Mason sued NI based on his purchase of Naturasil skin tag remover, based on representations on the label and website that Naturasil was an exclusive and 100% natural formula that was FDA registered and was proven to gently and effectively remove skin tags. He alleged that the representations were false and misleading because the product wasn’t 100% natural; the product was merely listed as an unapproved homeopathic drug with the FDA, despite being marketed next to other FDA-monograph approved OTC drugs; the product isn’t effective because its active ingredient doesn’t remove skin tags, and the active ingredient is not even actually present in the product due to the enormous dilution of the product; and the product did not contain “exclusive” ingredients because the exact same ingredients were used in many of NI’s other products. He brought California CLRA/UCL/FAL claims and warranty claims.
The court found that Mason lacked standing to seek injunctive relief because, since he knew the truth, he was in no danger of future injury. There’s a split among district courts on this argument in false advertising cases; courts that reject it note that it vitiates the purpose of California’s consumer protection laws. But even if California allows plaintiffs to seek injunctive relief on behalf of the public regardless of whether they’re likely to suffer future harm themselves, federal courts have to follow Article III. “[A] plaintiff does not have standing to seek prospective injunctive relief against a manufacturer or seller engaging in false or misleading advertising unless there is a likelihood that the plaintiff would suffer future harm from the defendant's conduct—i.e ., the plaintiff is still interested in purchasing the product in question.”

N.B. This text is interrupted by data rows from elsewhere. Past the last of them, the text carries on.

-- ==== Sys2Proof/Proofs/StarReception.lean ====
section
/-!
A frame as a star port receives it (R33 to R37): reception begins, the class with which it ends, and what handing the result
on leaves of the port.
-/

namespace Sys2Proof.Machine

/-! ## A star port that is changed, or isolated -/

/-- Two changes of one star port are one change. -/
theorem State.modStar_modStar (s : State) (p : StarNo) (f g : StarPort → StarPort) :
    (s.modStar p f).modStar p g = s.modStar p (fun x => g (f x)) := by
  simp only [State.modStar, modAt_modAt]

/-- A change of one star port is told by what it makes of that port as it stands. -/
theorem State.modStar_congr {s : State} {p : StarNo} {f g : StarPort → StarPort} (h : f (s.starPort p) = g (s.starPort p)) :
    s.modStar p f = s.modStar p g := by
  simp only [State.modStar, modAt]
  congr 2

/-- The receiver is between frames, with nothing of one in the store (R34). -/
def StarPort.Unreceiving (x : StarPort) : Prop := x.rx = .idle ∧ x.store = [] ∧ x.count = 0

theorem StarPort.Unreceiving.receiverMoved_isolated {x : StarPort} (h : x.Unreceiving) (old : SupState) :
    x.receiverMoved old .isolated = x := by
  obtain ⟨rx, store, count⟩ := h
  cases x
  simp only at rx store count
  subst rx store count
  unfold StarPort.receiverMoved
  cases old <;> rfl

theorem starPort_flushStar_ne {p v : StarNo} (h : v ≠ p) (s : State) : (flushStar p s).starPort v = s.starPort v := by
  rw [flushStar, dropRefs_eq]
  exact State.starPort_modStar_ne s _ h

theorem starPort_setFlag (k : AlertKind) (i : Nat) (d : Option Byte) (s : State) (v : StarNo) :
    (setFlag k i d s).starPort v = s.starPort v := by
  obtain ⟨a, h, -⟩ := setFlag_eq k i d s
  rw [h]
  rfl

/-- The isolation of a star port between frames flushes it where it is connected, and does nothing else to it (R40, R128). -/
theorem starPort_isolatePort_self {p : StarNo} {s : State} (h : (s.starPort p).Unreceiving) :
    (isolatePort (portOfStar p) s).starPort p =
      if starConnected s p then { s.starPort p with
        queue := [], tx := .idle, counters := { (s.starPort p).counters with
          flushed := bumpBy (s.starPort p).queue.length (s.starPort p).counters.flushed } }
      else s.starPort p := by
  rw [isolatePort, starPort_setFlag, starPort_setPortState_self]
  simp only [State.modPort_starPort, h.receiverMoved_isolated]
  rw [starConnected, State.port_modPort_self, State.modPort_starPort]
  cases on : (s.port (portOfStar p)).state.inService && (s.starPort p).link with
  | true => rw [starConnected, on]; rfl
  | false => rw [starConnected, on]; rfl

/-- The isolation of a star port leaves the others. -/
theorem starPort_isolatePort_ne {p v : StarNo} (h : v ≠ p) (s : State) :
    (isolatePort (portOfStar p) s).starPort v = s.starPort v := by
  rw [isolatePort, starPort_setFlag, setPortState_portOfStar]
  simp only
  split
  · rw [starPort_flushStar_ne h, State.starPort_modStar_ne _ _ h]; rfl
  · rw [State.starPort_modStar_ne _ _ h]; rfl

/-- A fault event of a star port between frames flushes it where it isolates it (R112, R128). -/
theorem starPort_faultEvent_self (k : FaultKind) {p : StarNo} {s : State} (h : (s.starPort p).Unreceiving) :
    (faultEvent k (portOfStar p) s).starPort p = s.starPort p
    ∨ starConnected s p = true ∧ (faultEvent k (portOfStar p) s).starPort p = { s.starPort p with
        queue := [], tx := .idle, counters := { (s.starPort p).counters with
          flushed := bumpBy (s.starPort p).queue.length (s.starPort p).counters.flushed } } := by
  have counted : starConnected (s.modPort (portOfStar p) (PortRec.count k)) p = starConnected s p := by
    rw [starConnected, State.port_modPort_self, PortRec.count_state]
    rfl
  unfold faultEvent
  simp only
  split
  · rw [starPort_isolatePort_self (s := s.modPort _ _) h, counted]
    cases starConnected s p with
    | true => exact .inr ⟨rfl, rfl⟩
    | false => exact .inl rfl
  · exact .inl rfl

In ADA cases, the Ninth Circuit held that injunctive relief is only available when there was likely injury in the future related to the plaintiff’s own disability. Chapman v. Pier 1 Imports (U.S.) Inc., 631 F.3d 939 (9th Cir. 2011) (not a class action, and dealing with a statute in which injunctive relief is the only remedy available to private plaintiffs, thus making the redressability inquiry a different one). A plaintiff must desire to return to the noncompliant accommodation; plaintiffs lack standing if they don’t really intend to return, or if the barriers at issue don’t pose a real and immediate threat to them given their particular disabilities. If ADA plaintiffs have to show likely future injury, consumer plaintiffs must too. There was no likely future injury if a plaintiff had no interest in buying the product again because it didn’t work as advertised. (I don’t really get this. If a plaintiff satisfies Article III for a claim, as Mason unquestionably did, why does Article III also govern whether s/he gets to ask for each and every form of remedy that might be available, when a statute makes multiple remedies available?)
The court continued: this result means that injunctive relief won’t be available in federal court in many false advertising cases, though there may be cases in which a consumer would still be interested in purchasing a properly labeled product. And anyway, Article III trumps California’s consumer protection law. Consumers who seek injunctive relief can sue in state court. (NB: unless CAFA applies, given that there will be Article III standing for their damages claims! Sorry ‘bout that.)
So the CLRA claim went in its entirety, since it was just for injunctive relief, as did the injunctive relief claims under the UCL and FAL.
The court declined to dismiss the warranty claims based on Mason’s failure to provide notice to defendant, because he bought the product from CVS, not directly from NI, and thus wasn’t required to give NI notice. It didn’t have occasion to resolve which, if any, of NI’s representations fit the Magnuson-Moss Warranty Act’s definition of “written warranty.”